• [DATA FOR PROCESSING]
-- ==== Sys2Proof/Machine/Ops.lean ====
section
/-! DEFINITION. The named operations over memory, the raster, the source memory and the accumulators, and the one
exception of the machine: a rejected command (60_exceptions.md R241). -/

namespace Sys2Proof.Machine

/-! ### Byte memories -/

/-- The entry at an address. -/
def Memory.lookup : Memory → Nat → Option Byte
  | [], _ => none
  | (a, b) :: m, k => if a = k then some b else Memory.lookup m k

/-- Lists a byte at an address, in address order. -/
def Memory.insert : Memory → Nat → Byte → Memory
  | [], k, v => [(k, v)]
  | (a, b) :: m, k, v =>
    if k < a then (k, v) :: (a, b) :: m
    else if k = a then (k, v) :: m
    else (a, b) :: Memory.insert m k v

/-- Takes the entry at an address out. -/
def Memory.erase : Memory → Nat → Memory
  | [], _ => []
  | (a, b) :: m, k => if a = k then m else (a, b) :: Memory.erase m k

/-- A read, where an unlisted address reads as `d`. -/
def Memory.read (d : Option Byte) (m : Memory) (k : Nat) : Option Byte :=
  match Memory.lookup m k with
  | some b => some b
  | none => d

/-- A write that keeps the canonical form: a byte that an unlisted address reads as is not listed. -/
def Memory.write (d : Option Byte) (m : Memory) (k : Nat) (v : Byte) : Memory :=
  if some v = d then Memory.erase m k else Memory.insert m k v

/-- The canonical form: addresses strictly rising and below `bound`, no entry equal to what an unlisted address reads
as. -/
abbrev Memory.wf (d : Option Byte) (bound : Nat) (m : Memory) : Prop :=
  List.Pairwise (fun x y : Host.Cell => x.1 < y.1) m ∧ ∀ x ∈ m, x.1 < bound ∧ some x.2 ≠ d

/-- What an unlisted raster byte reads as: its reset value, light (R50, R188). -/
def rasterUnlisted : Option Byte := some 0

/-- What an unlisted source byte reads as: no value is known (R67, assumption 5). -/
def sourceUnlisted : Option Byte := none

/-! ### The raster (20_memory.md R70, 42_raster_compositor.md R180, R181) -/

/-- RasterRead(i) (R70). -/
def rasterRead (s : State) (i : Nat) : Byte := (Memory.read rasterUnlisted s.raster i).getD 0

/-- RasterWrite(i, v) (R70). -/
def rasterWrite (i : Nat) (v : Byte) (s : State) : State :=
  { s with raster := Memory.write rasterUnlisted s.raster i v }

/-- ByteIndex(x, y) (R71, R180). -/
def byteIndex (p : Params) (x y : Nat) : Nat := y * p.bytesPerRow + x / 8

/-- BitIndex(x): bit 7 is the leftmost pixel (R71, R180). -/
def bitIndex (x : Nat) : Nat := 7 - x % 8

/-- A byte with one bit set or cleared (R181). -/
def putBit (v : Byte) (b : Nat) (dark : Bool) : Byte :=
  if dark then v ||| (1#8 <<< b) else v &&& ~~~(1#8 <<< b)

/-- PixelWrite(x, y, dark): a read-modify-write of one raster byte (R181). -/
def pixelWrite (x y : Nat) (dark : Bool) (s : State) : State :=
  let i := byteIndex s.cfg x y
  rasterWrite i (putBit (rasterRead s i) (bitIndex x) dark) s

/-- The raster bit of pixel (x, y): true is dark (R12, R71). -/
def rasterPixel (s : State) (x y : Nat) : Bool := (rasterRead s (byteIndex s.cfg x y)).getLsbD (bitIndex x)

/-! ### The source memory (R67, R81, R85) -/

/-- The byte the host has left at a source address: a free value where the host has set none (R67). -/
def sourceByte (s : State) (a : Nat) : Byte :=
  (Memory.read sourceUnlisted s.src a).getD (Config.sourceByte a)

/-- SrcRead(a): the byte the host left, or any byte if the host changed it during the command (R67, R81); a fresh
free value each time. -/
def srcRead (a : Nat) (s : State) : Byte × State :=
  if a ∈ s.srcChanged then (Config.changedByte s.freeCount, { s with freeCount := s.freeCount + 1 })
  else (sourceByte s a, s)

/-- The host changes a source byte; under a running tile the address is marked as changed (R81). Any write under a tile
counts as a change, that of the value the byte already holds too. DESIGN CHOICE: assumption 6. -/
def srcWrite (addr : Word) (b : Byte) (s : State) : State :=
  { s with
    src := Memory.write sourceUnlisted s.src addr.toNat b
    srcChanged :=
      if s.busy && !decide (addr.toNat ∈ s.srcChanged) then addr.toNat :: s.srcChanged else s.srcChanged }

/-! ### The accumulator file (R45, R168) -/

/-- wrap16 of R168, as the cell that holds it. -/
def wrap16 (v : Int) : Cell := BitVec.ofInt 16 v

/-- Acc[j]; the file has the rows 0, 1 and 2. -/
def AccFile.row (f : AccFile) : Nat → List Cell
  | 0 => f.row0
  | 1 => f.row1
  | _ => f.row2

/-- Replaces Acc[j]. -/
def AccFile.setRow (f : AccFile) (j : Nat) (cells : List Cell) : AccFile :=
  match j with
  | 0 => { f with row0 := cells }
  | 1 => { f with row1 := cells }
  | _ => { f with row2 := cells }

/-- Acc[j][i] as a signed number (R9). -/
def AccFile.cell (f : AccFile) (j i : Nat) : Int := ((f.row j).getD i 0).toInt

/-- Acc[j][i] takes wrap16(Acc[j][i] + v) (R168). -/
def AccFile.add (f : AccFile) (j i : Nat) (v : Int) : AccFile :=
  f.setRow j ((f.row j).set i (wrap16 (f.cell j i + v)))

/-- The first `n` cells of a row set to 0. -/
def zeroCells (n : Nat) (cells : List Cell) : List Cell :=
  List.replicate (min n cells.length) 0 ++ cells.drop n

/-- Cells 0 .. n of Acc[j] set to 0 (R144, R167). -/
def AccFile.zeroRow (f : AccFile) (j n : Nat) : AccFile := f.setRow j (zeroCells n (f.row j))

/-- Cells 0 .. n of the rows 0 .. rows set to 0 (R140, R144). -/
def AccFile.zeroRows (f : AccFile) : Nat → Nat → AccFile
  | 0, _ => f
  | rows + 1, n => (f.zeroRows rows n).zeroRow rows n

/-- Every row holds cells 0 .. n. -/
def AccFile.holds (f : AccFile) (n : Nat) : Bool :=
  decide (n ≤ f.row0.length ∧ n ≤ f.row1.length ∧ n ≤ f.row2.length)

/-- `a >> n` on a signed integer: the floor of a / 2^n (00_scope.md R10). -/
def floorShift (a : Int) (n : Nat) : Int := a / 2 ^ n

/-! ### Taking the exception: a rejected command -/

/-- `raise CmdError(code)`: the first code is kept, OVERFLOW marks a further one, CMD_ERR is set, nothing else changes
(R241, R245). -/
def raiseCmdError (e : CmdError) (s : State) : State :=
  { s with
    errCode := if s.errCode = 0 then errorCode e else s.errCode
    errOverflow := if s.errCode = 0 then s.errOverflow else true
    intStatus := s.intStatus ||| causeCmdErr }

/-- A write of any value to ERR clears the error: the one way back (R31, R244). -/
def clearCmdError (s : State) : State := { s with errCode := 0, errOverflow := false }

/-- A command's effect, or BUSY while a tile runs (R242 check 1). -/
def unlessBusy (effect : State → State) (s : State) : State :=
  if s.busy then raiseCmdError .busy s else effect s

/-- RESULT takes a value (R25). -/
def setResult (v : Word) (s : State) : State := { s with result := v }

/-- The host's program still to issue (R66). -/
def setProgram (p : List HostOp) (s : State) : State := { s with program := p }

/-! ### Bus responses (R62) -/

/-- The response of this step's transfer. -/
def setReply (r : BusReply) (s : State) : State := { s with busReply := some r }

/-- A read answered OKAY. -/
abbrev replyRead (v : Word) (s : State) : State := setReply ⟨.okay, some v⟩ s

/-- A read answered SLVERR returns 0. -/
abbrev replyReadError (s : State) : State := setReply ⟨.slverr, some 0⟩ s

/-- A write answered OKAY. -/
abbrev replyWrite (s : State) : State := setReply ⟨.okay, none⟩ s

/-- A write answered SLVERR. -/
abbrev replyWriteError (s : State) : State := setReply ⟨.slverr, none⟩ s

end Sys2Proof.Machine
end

• [WHAT YOU WILL DO] Copy the lines of the data above exactly as written, beginning with the line containing "match Memory.lookup m k with" and ending with the line containing "rasterWrite i (putBit", and leave out all other lines.

• [YOUR RESPONSE]
  match Memory.lookup m k with
  | some b => some b
  | none => d

/-- A write that keeps the canonical form: a byte that an unlisted address reads as is not listed. -/
def Memory.write (d : Option Byte) (m : Memory) (k : Nat) (v : Byte) : Memory :=
  if some v = d then Memory.erase m k else Memory.insert m k v

/-- The canonical form: addresses strictly rising and below `bound`, no entry equal to what an unlisted address reads
as. -/
abbrev Memory.wf (d : Option Byte) (bound : Nat) (m : Memory) : Prop :=
  List.Pairwise (fun x y : Host.Cell => x.1 < y.1) m ∧ ∀ x ∈ m, x.1 < bound ∧ some x.2 ≠ d

/-- What an unlisted raster byte reads as: its reset value, light (R50, R188). -/
def rasterUnlisted : Option Byte := some 0

/-- What an unlisted source byte reads as: no value is known (R67, assumption 5). -/
def sourceUnlisted : Option Byte := none

/-! ### The raster (20_memory.md R70, 42_raster_compositor.md R180, R181) -/

/-- RasterRead(i) (R70). -/
def rasterRead (s : State) (i : Nat) : Byte := (Memory.read rasterUnlisted s.raster i).getD 0

/-- RasterWrite(i, v) (R70). -/
def rasterWrite (i : Nat) (v : Byte) (s : State) : State :=
  { s with raster := Memory.write rasterUnlisted s.raster i v }

/-- ByteIndex(x, y) (R71, R180). -/
def byteIndex (p : Params) (x y : Nat) : Nat := y * p.bytesPerRow + x / 8

/-- BitIndex(x): bit 7 is the leftmost pixel (R71, R180). -/
def bitIndex (x : Nat) : Nat := 7 - x % 8

/-- A byte with one bit set or cleared (R181). -/
def putBit (v : Byte) (b : Nat) (dark : Bool) : Byte :=
  if dark then v ||| (1#8 <<< b) else v &&& ~~~(1#8 <<< b)

/-- PixelWrite(x, y, dark): a read-modify-write of one raster byte (R181). -/
def pixelWrite (x y : Nat) (dark : Bool) (s : State) : State :=
  let i := byteIndex s.cfg x y
  rasterWrite i (putBit (rasterRead s i) (bitIndex x) dark) s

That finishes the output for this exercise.